S3

class verta.dataset.S3(paths, enable_mdb_versioning=False)

Captures metadata about S3 objects.

If your S3 object requires additional information to identify it, such as its version ID, you can use S3.location().

Parameters:
  • paths (list) – List of S3 URLs of the form "s3://<bucket-name>" or "s3://<bucket-name>/<key>", or objects returned by S3.location().

  • enable_mdb_versioning (bool, default False) – Whether to upload the data itself to ModelDB to enable managed data versioning.

Examples

from verta.dataset import S3
dataset1 = S3([
    "s3://verta-starter/census-train.csv",
    "s3://verta-starter/census-test.csv",
])
dataset2 = S3([
    "s3://verta-starter",
])
dataset3 = S3([
    S3.location("s3://verta-starter/census-train.csv",
                version_id="xxxxxxxxxxxxxxxxxxxxxxxxxxxxxxxx"),
])
dataset += other

Updates the dataset, adding paths from other.

dataset + other + ...

Returns a new dataset with paths from the dataset and all others.

add(paths)

Adds paths to this dataset.

Parameters:

paths (list) – List of S3 URLs of the form "s3://<bucket-name>" or "s3://<bucket-name>/<key>", or objects returned by S3.location().

static blob_msg_to_object(blob_msg)

Deserialize a blob protobuf message into an instance.

Parameters:

blob_msg (VersioningService_pb2.Blob) –

Returns:

instance of subclass of Blob

download(component_path=None, download_to_path=None)

Downloads component_path from this dataset if ModelDB-managed versioning was enabled.

Parameters:
  • component_path (str, optional) – Original path of the file or directory in this dataset to download.
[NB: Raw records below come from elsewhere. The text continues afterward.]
-- ==== Sys2Proof/Machine/Response.lean ====
section
/-! DEFINITION. Phases 2 and 3: the three response waits `ACK_A`, `ACK_B`, `ACK_C` (rules R73 to R75) and the
validation `VALID` (rule R76). -/

namespace Sys2Proof.Machine

/-- How `ACK_A` ends: the elapsed value is discarded (rule R73). -/
def ackAExit (_elapsed : Ticks) (s : State) : State := s.restartTimer.goto .ackB

/-- How `ACK_B` ends: the elapsed value is the first acknowledgment width (rule R74). -/
def ackBExit (elapsed : Ticks) (s : State) : State := (s.setT1 elapsed).restartTimer.goto .ackC

/-- How `ACK_C` ends: the elapsed value is the second acknowledgment width (rule R75). -/
def ackCExit (elapsed : Ticks) (s : State) : State := (s.setT2 elapsed).restartTimer.goto .valid

/-- `ACK_A` (rule R73): wait while the line is High. -/
def execAckA (_start : Bool) (lineIn : Level) (s : State) : Host.Outcome State Fault Refusal :=
  .next (waitWhile .high ackAExit lineIn s.clearDone)

/-- `ACK_B` (rule R74): wait while the line is Low. -/
def execAckB (_start : Bool) (lineIn : Level) (s : State) : Host.Outcome State Fault Refusal :=
  .next (waitWhile .low ackBExit lineIn s.clearDone)

/-- `ACK_C` (rule R75): wait while the line is High. -/
def execAckC (_start : Bool) (lineIn : Level) (s : State) : Host.Outcome State Fault Refusal :=
  .next (waitWhile .high ackCExit lineIn s.clearDone)

/-- `VALID` (rule R76): both widths within the bounds, or the handshake is invalid. -/
def execValid (_start : Bool) (_lineIn : Level) (s : State) : Host.Outcome State Fault Refusal :=
  .next (if ackWidthOk s.t1 && ackWidthOk s.t2 then (s.clearDone.setBitidx 0).restartTimer.goto .bitL
    else s.clearDone.abort .invalidHandshake)

end Sys2Proof.Machine
end

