-- ==== Sys2Proof/Laws/State.lean ====
section
/-! SUPPORT. What each register update leaves in each field of the state: one lemma per field per update, so that no
proof unfolds a record update. -/

namespace Sys2Proof.Machine

/-! ### `State.reset` -/

@[simp] theorem State.reset_ph : State.reset.ph = Phase.idle.code := rfl
@[simp] theorem State.reset_bitidx : State.reset.bitidx = 0 := rfl
@[simp] theorem State.reset_hcnt : State.reset.hcnt = 0 := rfl
@[simp] theorem State.reset_tcnt : State.reset.tcnt = 0 := rfl
@[simp] theorem State.reset_ten : State.reset.ten = false := rfl
@[simp] theorem State.reset_t1 : State.reset.t1 = 0 := rfl
@[simp] theorem State.reset_t2 : State.reset.t2 = 0 := rfl
@[simp] theorem State.reset_hum : State.reset.hum = 0 := rfl
@[simp] theorem State.reset_temp : State.reset.temp = 0 := rfl
@[simp] theorem State.reset_res : State.reset.res = .none := rfl
@[simp] theorem State.reset_done : State.reset.done = false := rfl
@[simp] theorem State.reset_dir : State.reset.dir = .input := rfl
@[simp] theorem State.reset_lout : State.reset.lout = .low := rfl
@[simp] theorem State.reset_mask : State.reset.mask = false := rfl
@[simp] theorem State.reset_raw : State.reset.raw = [] := rfl
@[simp] theorem State.reset_holdTicks : State.reset.holdTicks = Config.defaultHoldTicks := rfl
@[simp] theorem State.reset_inputs : State.reset.inputs = [] := rfl
@[simp] theorem State.reset_draws : State.reset.draws = 0 := rfl

/-! ### `State.goto` -/

@[simp] theorem State.goto_ph (p : Phase) (s : State) : (State.goto p s).ph = p.code := rfl
@[simp] theorem State.goto_bitidx (p : Phase) (s : State) : (State.goto p s).bitidx = s.bitidx := rfl
@[simp] theorem State.goto_hcnt (p : Phase) (s : State) : (State.goto p s).hcnt = s.hcnt := rfl
@[simp] theorem State.goto_tcnt (p : Phase) (s : State) : (State.goto p s).tcnt = s.tcnt := rfl
@[simp] theorem State.goto_ten (p : Phase) (s : State) : (State.goto p s).ten = s.ten := rfl
@[simp] theorem State.goto_t1 (p : Phase) (s : State) : (State.goto p s).t1 = s.t1 := rfl
@[simp] theorem State.goto_t2 (p : Phase) (s : State) : (State.goto p s).t2 = s.t2 := rfl
@[simp] theorem State.goto_raw (p : Phase) (s : State) : (State.goto p s).raw = s.raw := rfl
@[simp] theorem State.goto_hum (p : Phase) (s : State) : (State.goto p s).hum = s.hum := rfl
@[simp] theorem State.goto_temp (p : Phase) (s : State) : (State.goto p s).temp = s.temp := rfl
@[simp] theorem State.goto_res (p : Phase) (s : State) : (State.goto p s).res = s.res := rfl
@[simp] theorem State.goto_done (p : Phase) (s : State) : (State.goto p s).done = s.done := rfl
@[simp] theorem State.goto_dir (p : Phase) (s : State) : (State.goto p s).dir = s.dir := rfl
@[simp] theorem State.goto_lout (p : Phase) (s : State) : (State.goto p s).lout = s.lout := rfl
@[simp] theorem State.goto_mask (p : Phase) (s : State) : (State.goto p s).mask = s.mask := rfl
@[simp] theorem State.goto_holdTicks (p : Phase) (s : State) : (State.goto p s).holdTicks = s.holdTicks := rfl
@[simp] theorem State.goto_inputs (p : Phase) (s : State) : (State.goto p s).inputs = s.inputs := rfl
@[simp] theorem State.goto_draws (p : Phase) (s : State) : (State.goto p s).draws = s.draws := rfl

/-! ### `State.clearDone` -/

@[simp] theorem State.clearDone_ph (s : State) : s.clearDone.ph = s.ph := rfl
@[simp] theorem State.clearDone_bitidx (s : State) : s.clearDone.bitidx = s.bitidx := rfl
@[simp] theorem State.clearDone_hcnt (s : State) : s.clearDone.hcnt = s.hcnt := rfl
@[simp] theorem State.clearDone_tcnt (s : State) : s.clearDone.tcnt = s.tcnt := rfl
@[simp] theorem State.clearDone_ten (s : State) : s.clearDone.ten = s.ten := rfl
@[simp] theorem State.clearDone_t1 (s : State) : s.clearDone.t1 = s.t1 := rfl
@[simp] theorem State.clearDone_t2 (s : State) : s.clearDone.t2 = s.t2 := rfl
@[simp] theorem State.clearDone_raw (s : State) : s.clearDone.raw = s.raw := rfl
@[simp] theorem State.clearDone_hum (s : State) : s.clearDone.hum = s.hum := rfl
@[simp] theorem State.clearDone_temp (s : State) : s.clearDone.temp = s.temp := rfl
@[simp] theorem State.clearDone_res (s : State) : s.clearDone.res = s.res := rfl
@[simp] theorem State.clearDone_done (s : State) : s.clearDone.done = false := rfl
@[simp] theorem State.clearDone_dir (s : State) : s.clearDone.dir = s.dir := rfl
@[simp] theorem State.clearDone_lout (s : State) : s.clearDone.lout = s.lout := rfl
@[simp] theorem State.clearDone_mask (s : State) : s.clearDone.mask = s.mask := rfl
@[simp] theorem State.clearDone_holdTicks (s : State) : s.clearDone.holdTicks = s.holdTicks := rfl
@[simp] theorem State.clearDone_inputs (s : State) : s.clearDone.inputs = s.inputs := rfl
@[simp] theorem State.clearDone_draws (s : State) : s.clearDone.draws = s.draws := rfl

/-! ### `State.restartTimer` -/

@[simp] theorem State.restartTimer_ph (s : State) : s.restartTimer.ph = s.ph := rfl
@[simp] theorem State.restartTimer_bitidx (s : State) : s.restartTimer.bitidx = s.bitidx := rfl
@[simp] theorem State.restartTimer_hcnt (s : State) : s.restartTimer.hcnt = s.hcnt := rfl
@[simp] theorem State.restartTimer_tcnt (s : State) : s.restartTimer.tcnt = 0 := rfl
@[simp] theorem State.restartTimer_ten (s : State) : s.restartTimer.ten = s.ten := rfl
@[simp] theorem State.restartTimer_t1 (s : State) : s.restartTimer.t1 = s.t1 := rfl
@[simp] theorem State.restartTimer_t2 (s : State) : s.restartTimer.t2 = s.t2 := rfl
@[simp] theorem State.restartTimer_raw (s : State) : s.restartTimer.raw = s.raw := rfl
@[simp] theorem State.restartTimer_hum (s : State) : s.restartTimer.hum = s.hum := rfl
@[simp] theorem State.restartTimer_temp (s : State) : s.restartTimer.temp = s.temp := rfl
@[simp] theorem State.restartTimer_res (s : State) : s.restartTimer.res = s.res := rfl
@[simp] theorem State.restartTimer_done (s : State) : s.restartTimer.done = s.done := rfl
@[simp] theorem State.restartTimer_dir (s : State) : s.restartTimer.dir = s.dir := rfl
@[simp] theorem State.restartTimer_lout (s : State) : s.restartTimer.lout = s.lout := rfl
@[simp] theorem State.restartTimer_mask (s : State) : s.restartTimer.mask = s.mask := rfl
@[simp] theorem State.restartTimer_holdTicks (s : State) : s.restartTimer.holdTicks = s.holdTicks := rfl
@[simp] theorem State.restartTimer_inputs (s : State) : s.restartTimer.inputs = s.inputs := rfl
@[simp] theorem State.restartTimer_draws (s : State) : s.restartTimer.draws = s.draws := rfl

/-! ### `State.countTick` -/

@[simp] theorem State.countTick_ph (s : State) : s.countTick.ph = s.ph := rfl
@[simp] theorem State.countTick_bitidx (s : State) : s.countTick.bitidx = s.bitidx := rfl
@[simp] theorem State.countTick_hcnt (s : State) : s.countTick.hcnt = s.hcnt := rfl
@[simp] theorem State.countTick_tcnt (s : State) : s.countTick.tcnt = s.tcnt + 1 := rfl
@[simp] theorem State.countTick_ten (s : State) : s.countTick.ten = s.ten := rfl
@[simp] theorem State.countTick_t1 (s : State) : s.countTick.t1 = s.t1 := rfl
@[simp] theorem State.countTick_t2 (s : State) : s.countTick.t2 = s.t2 := rfl
@[simp] theorem State.countTick_raw (s : State) : s.countTick.raw = s.raw := rfl
@[simp] theorem State.countTick_hum (s : State) : s.countTick.hum = s.hum := rfl
@[simp] theorem State.countTick_temp (s : State) : s.countTick.temp = s.temp := rfl
@[simp] theorem State.countTick_res (s : State) : s.countTick.res = s.res := rfl
@[simp] theorem State.countTick_done (s : State) : s.countTick.done = s.done := rfl
@[simp] theorem State.countTick_dir (s : State) : s.countTick.dir = s.dir := rfl
@[simp] theorem State.countTick_lout (s : State) : s.countTick.lout = s.lout := rfl
@[simp] theorem State.countTick_mask (s : State) : s.countTick.mask = s.mask := rfl
@[simp] theorem State.countTick_holdTicks (s : State) : s.countTick.holdTicks = s.holdTicks := rfl
@[simp] theorem State.countTick_inputs (s : State) : s.countTick.inputs = s.inputs := rfl
@[simp] theorem State.countTick_draws (s : State) : s.countTick.draws = s.draws := rfl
If not provided, all files will be downloaded.

  • download_to_path (str, optional) – Path to download to. If not provided, the file(s) will be downloaded into a new path in the current directory. If provided and the path already exists, it will be overwritten.

Returns:

downloaded_to_path (str) – Absolute path where file(s) were downloaded to. Matches download_to_path if it was provided as an argument.

list_components()

Returns the components in this dataset.

Returns:

components (list of Component) – Components.

list_paths()

Returns the paths of all components in this dataset.

Returns:

component_paths (list of str) – Paths of all components.

static location(path, version_id=None)

Returns an object describing an S3 location that can be passed into a new S3.

Parameters:
  • path (str) – S3 URL of the form "s3://<bucket-name>" or "s3://<bucket-name>/<key>".

  • version_id (str, optional) – ID of an S3 object version.

Returns:

S3Location – A location in S3.

Raises:

ValueError – If version_id is provided but path represents a bucket rather than a single object.

classmethod with_spark(sc, paths)

Creates a dataset blob with a SparkContext instance.

Parameters:
  • sc (pyspark.SparkContext) – SparkContext instance.

  • paths (list of strs) – List of paths to binary input data file(s).

Returns:

dataset (dataset) – Dataset blob capturing the metadata of the binary files.